Charlie ruht sehr häufig nicht so sehr in sich, er ist empathischer was meinen Zustand angeht. Ich begründe das damit, dass er aufgrund der PRA stärker auf mich angewiesen ist. Er muss sich auf mich verlassen können, da ich für ihn sehe. Er braucht mich, damit er zurecht kommt. Er ist deutlich anhänglicher als Lis, begleitet mich auch im Haus und im Büro bei jedem Schritt und weicht kaum von meiner Seite. Und wer möchte sich schon auf einen Guide verlassen, der hektisch und gestresst ist? Charlie braucht von mir einfach eine gelassene, konstante Führung. Das zeigt er mir sehr deutlich und er hat es geschafft, mich zu einem ausgeglicheneren, sanfteren Menschen zu erziehen. Er hat mich so oft gezwungen, einen Gang zurück zu schalten, dass ich heute schon frühzeitig merke, wenn ich mal wieder aufdrehe, so dass ich mich selber regulieren kann. Ich muss nun nicht mehr zen-artig Erbrochenes von ihm aufwischen, weil ich ihn gestresst habe, sondern erkenne vorab, wann ich zu viel für ihn werde. Dann atme ich durch, sammele mich und benehme mich so, wie es für Charlie gut ist.
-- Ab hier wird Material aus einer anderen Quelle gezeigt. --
/-- ELECTION_SETTLE (R139): 100 µs after the leaf named itself, with no better candidate heard of. -/
def execElectionSettle (s : State) : Host.Outcome State Fault Refusal :=
  .next (s.onLeaf fun l =>
    if l.fld GlR.CH_STAT_ROLE = roleElecting ∧ l.chain.selfNamed then
      (l.advanceClk (l.chain.candAt + 100000)).becomeMaster
    else l)

/-- REED_STATE (R139, R141, R152, R157). -/
def execReedState (port : Bool) (m : StateMsg) (crcOk : Bool) (s : State) : Host.Outcome State Fault Refusal :=
  .next (s.onLeaf fun l => if l.isUp port then l.hearState port m crcOk else l)

/-- REED_ABDICATE (R139). -/
def execReedAbdicate (port : Bool) (pos : BitVec 6) (crcOk : Bool) (s : State) : Host.Outcome State Fault Refusal :=
  .next (s.onLeaf fun l =>
    if !l.isUp port || l.isMaster || pos == l.pins.pkgpos then l
    else
      let l := l.passOn port (.abdicate pos) crcOk
      if !crcOk then l.crcError port
      else if l.fld GlR.CH_STAT_ROLE = roleMember then l.startElection else l)

/-- ABDICATE_WRITE (R140): a write of `GL_CH_CTL` with ABDICATE set. -/
def execAbdicateWrite (p : Port) (data : Word) (s : State) : Host.Outcome State Fault Refusal :=
  .next (s.onLeaf (Leaf.guarded p 0x2000 true (Leaf.chCtlWrite (data ||| 0x08000000).toNat)))

/-- Whether the uplink holds a cell. -/
def Leaf.holdsCell (l : Leaf) : Bool :=
  l.ul.queues.any (fun q => !q.2.isEmpty) || l.ul.fwd.any (fun q => !q.2.isEmpty)

/-- UPLINK_STALL_ABDICATE (R140): no beat accepted for 50 µs while a cell is held. -/
def execUplinkStallAbdicate (s : State) : Host.Outcome State Fault Refusal :=
  .next (s.onLeaf fun l =>
    if l.isMaster && l.holdsCell then Leaf.abdicate { l with chain := { l.chain with abdStall := true } } else l)

/-- A written abdication is over: the leaf names itself again when no better candidate is known (R140). -/
def Leaf.abdicateOver (l : Leaf) : Leaf :=
  let mine := (BitVec.ofNat 4 (l.fld GlR.CH_CTL_MPRI), l.pins.pkgpos)
  let free := match l.chain.cand with
    | some c => better mine c
    | none => true
  if l.fld GlR.CH_STAT_ROLE == roleElecting && l.eligible && free then l.nameSelf.sendUp l.nameSelf.mkElect else l

/-- ABDICATE_TIMEOUT (R140): 310 µs after a written abdication without another master's STATE. -/
def execAbdicateTimeout (s : State) : Host.Outcome State Fault Refusal :=
  .next (s.onLeaf fun l =>
    match l.chain.abdWrite with
    | none => l
    | some t =>
      Leaf.abdicateOver (Leaf.advanceClk (t + 310000) { l with chain := { l.chain with abdWrite := none } }))

/-- REED_REPORT (R142): a member forwards it, the master consumes it. -/
def execReedReport (port : Bool) (m : ReportMsg) (crcOk : Bool) (s : State) : Host.Outcome State Fault Refusal :=
  .next (s.onLeaf fun l =>
    if !l.isUp port then l
    else if l.isMaster then (if crcOk then l.masterReport m else l.crcError port)
    else l.sendOn (!port) (.report m) (!crcOk))

/-- REPORT_SEND (R142): at a member. -/
def execReportSend (s : State) : Host.Outcome State Fault Refusal :=
  .next (s.onLeaf fun l =>
    if l.fld GlR.CH_STAT_ROLE = roleMember then l.toMaster (.report l.mkReport) else l)

/-- REED_INK (R145, R146). -/
def execReedInk (port : Bool) (m : InkMsg) (crcOk : Bool) (s : State) : Host.Outcome State Fault Refusal :=
  .next (s.onLeaf fun l =>
    if !l.isUp port || l.isMaster then l
    else
      let l := l.passOn port (.ink m) crcOk
      if crcOk then l.takeInk m else l.crcError port)

/-- INK_GO (R154, R321): a write of `GL_CH_INK_CTL` with GO set. -/
def execInkGo (p : Port) (data : Word) (s : State) : Host.Outcome State Fault Refusal :=
  .next (s.onLeaf (Leaf.guarded p 0x2014 true (Leaf.inkCtlWrite (data ||| 0x80000000).toNat)))

/-- REED_ALARM (R135, R136, R163). -/
def execReedAlarm (port : Bool) (m : AlarmMsg) (crcOk : Bool) (s : State) : Host.Outcome State Fault Refusal :=
  .next (s.onLeaf fun l =>
    if !l.isUp port then l
    else if l.isMaster then (if crcOk then l.masterAlarm port m else l.crcError port)
    else l.sendOn (!port) (.alarm m) (!crcOk))

/-- REGISTRATION_TIMER (R22): a second has passed while the fleet ID is zero. -/
def execRegistrationTimer (s : State) : Host.Outcome State Fault Refusal :=
  .next (s.onLeaf fun l => if l.fleet = 0 ∧ l.flag GlR.IDENT_STATUS_READY then l.register else l)

end Sys2Proof.Machine
end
Charlie ist nichts von dem, das ich wollte. Aber er hat mein Leben um so viel mehr bereichert, als ich jemals zu hoffen gewagt hätte. Er hat Seiten an mir gefordert, die ich heute schätze. Ich mag es, geduldiger und ruhiger zu sein. Es gefällt mir, mit ihm ein Team zu bilden, dass so viel sanfter, aber mindestens genauso kraftvoll ist wie das Team „Lis & Sandra“. Er tut Lis gut, weil auch sie entspannter geworden ist. Er hat ihr gezeigt, dass nicht jeder Fremde verknurrt werden muss, dass es auch positive Begegnungen mit fremden Menschen geben kann.

Und als hätten wir einen Deal, hat auch er einen Schritt in meine Richtung gemacht: Er bellt, wenn es klingelt. Wie ein großer, ernst zu nehmender Wachhund.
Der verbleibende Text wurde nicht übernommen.